**What is expected:**
Please reproduce each of the entries below exactly as they appear.

◆ ◆ ◆ ◆ ◆

/-- Settles O10: the interface stores the word at an address a fetch can read and leaves every other byte, so the next
step decodes that word. -/
theorem storedWordIsTheNextOneRun : Obligations.StoredWordIsTheNextOneRun := by
  unfold Obligations.StoredWordIsTheNextOneRun
  intro s w i hw
  refine ⟨_, withWordAtPc_eq s (tableWord 16 w), wordSlot_le s, rfl, fun a ha ha' => ?_, ?_⟩
  · rw [storeBytes_pc, jumpTo_pc] at ha ha'
    have hout : ¬(s.wordSlot.toNat ≤ a ∧ a < s.wordSlot.toNat + (bytesOfWord (tableWord 16 w)).length) := by
      rw [length_bytesOfWord]; omega
    exact byte_storeBytes_outside _ _ _ _ hout
  · refine step_of_decoded (wordSlot_le s) ?_
    have hword := fetchWord_storeBytes_pc (s.jumpTo s.wordSlot) (tableWord 16 w)
    rw [jumpTo_pc] at hword
    rw [hword, ← decodeTableWord_eq_decodeWord, hw]

end Sys2Proof.Machine
end

section
/-! PROOFS. Decoder and encoder are inverse to each other, and both follow the opcode map (R81, R85, R87). Three facts carry
the statements: the decoder undoes the encoder, every word it accepts is the encoding of its answer, and every word that a
row of the map covers is the encoding of an instruction of that row. -/

namespace Sys2Proof

/-! ## The decoder undoes the encoder -/

/-- Each instruction by the format of its word (R82): the word's family, and within a family its low nibble or low byte,
select the instruction's own arm. -/
@[simp] theorem decodeWord_encodeWord (i : Instr) : decodeWord (encodeWord i) = some i := by
  cases i
  case cls | ret => rfl
  case jp | call | ldI | jpV0 => simp [encodeWord, decodeWord]
  case seImm | sneImm | ldImm | addImm | rnd => simp [encodeWord, decodeWord]
  case seReg | sneReg | drw => simp [encodeWord, decodeWord]
  case ldReg | orReg | andReg | xorReg | addReg | sub | shr | subn | shl =>
    simp [encodeWord, decodeWord, decodeFamily8]
  case skp | sknp => simp [encodeWord, decodeWord, decodeFamilyE]
  case ldVxDt | ldVxK | ldDtVx | ldStVx | addI | ldF | ldB | stRegs | ldRegs =>
    simp [encodeWord, decodeWord, decodeFamilyF]

/-- Settles O1: the two bytes of an instruction are joined to its word again, which the decoder takes back to the
instruction. -/
theorem decodeOfEncodeIsTheInstruction : Obligations.DecodeOfEncodeIsTheInstruction := by
  unfold Obligations.DecodeOfEncodeIsTheInstruction
  intro i rest
  simp only [encode, bytesOfWord, List.cons_append, List.nil_append, decode, wordOfBytes_bytesOfWord,
    decodeWord_encodeWord]

/-! ## A word whose fixed fields are known -/

section

variable {w : Word} {f : Nibble}

theorem encodeA_of_fieldF (h : fieldF w = f) : encodeA f (fieldNNN w) = w := h ▸ encodeA_fields w

theorem encodeX_of_fieldF (h : fieldF w = f) : encodeX f (fieldX w) (fieldNN w) = w := h ▸ encodeX_fields w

◆ ◆ ◆ ◆ ◆

**Solution:**
/-- Settles O10: the interface stores the word at an address a fetch can read and leaves every other byte, so the next
step decodes that word. -/
theorem storedWordIsTheNextOneRun : Obligations.StoredWordIsTheNextOneRun := by
  unfold Obligations.StoredWordIsTheNextOneRun
  intro s w i hw
  refine ⟨_, withWordAtPc_eq s (tableWord 16 w), wordSlot_le s, rfl, fun a ha ha' => ?_, ?_⟩
  · rw [storeBytes_pc, jumpTo_pc] at ha ha'
    have hout : ¬(s.wordSlot.toNat ≤ a ∧ a < s.wordSlot.toNat + (bytesOfWord (tableWord 16 w)).length) := by
      rw [length_bytesOfWord]; omega
    exact byte_storeBytes_outside _ _ _ _ hout
  · refine step_of_decoded (wordSlot_le s) ?_
    have hword := fetchWord_storeBytes_pc (s.jumpTo s.wordSlot) (tableWord 16 w)
    rw [jumpTo_pc] at hword
    rw [hword, ← decodeTableWord_eq_decodeWord, hw]

end Sys2Proof.Machine
end

section
/-! PROOFS. Decoder and encoder are inverse to each other, and both follow the opcode map (R81, R85, R87). Three facts carry
the statements: the decoder undoes the encoder, every word it accepts is the encoding of its answer, and every word that a
row of the map covers is the encoding of an instruction of that row. -/

namespace Sys2Proof

/-! ## The decoder undoes the encoder -/

/-- Each instruction by the format of its word (R82): the word's family, and within a family its low nibble or low byte,
select the instruction's own arm. -/
@[simp] theorem decodeWord_encodeWord (i : Instr) : decodeWord (encodeWord i) = some i := by
  cases i
  case cls | ret => rfl
  case jp | call | ldI | jpV0 => simp [encodeWord, decodeWord]
  case seImm | sneImm | ldImm | addImm | rnd => simp [encodeWord, decodeWord]
  case seReg | sneReg | drw => simp [encodeWord, decodeWord]
  case ldReg | orReg | andReg | xorReg | addReg | sub | shr | subn | shl =>
    simp [encodeWord, decodeWord, decodeFamily8]
  case skp | sknp => simp [encodeWord, decodeWord, decodeFamilyE]
  case ldVxDt | ldVxK | ldDtVx | ldStVx | addI | ldF | ldB | stRegs | ldRegs =>
    simp [encodeWord, decodeWord, decodeFamilyF]

/-- Settles O1: the two bytes of an instruction are joined to its word again, which the decoder takes back to the
instruction. -/
theorem decodeOfEncodeIsTheInstruction : Obligations.DecodeOfEncodeIsTheInstruction := by
  unfold Obligations.DecodeOfEncodeIsTheInstruction
  intro i rest
  simp only [encode, bytesOfWord, List.cons_append, List.nil_append, decode, wordOfBytes_bytesOfWord,
    decodeWord_encodeWord]

/-! ## A word whose fixed fields are known -/

section

variable {w : Word} {f : Nibble}

theorem encodeA_of_fieldF (h : fieldF w = f) : encodeA f (fieldNNN w) = w := h ▸ encodeA_fields w

theorem encodeX_of_fieldF (h : fieldF w = f) : encodeX f (fieldX w) (fieldNN w) = w := h ▸ encodeX_fields w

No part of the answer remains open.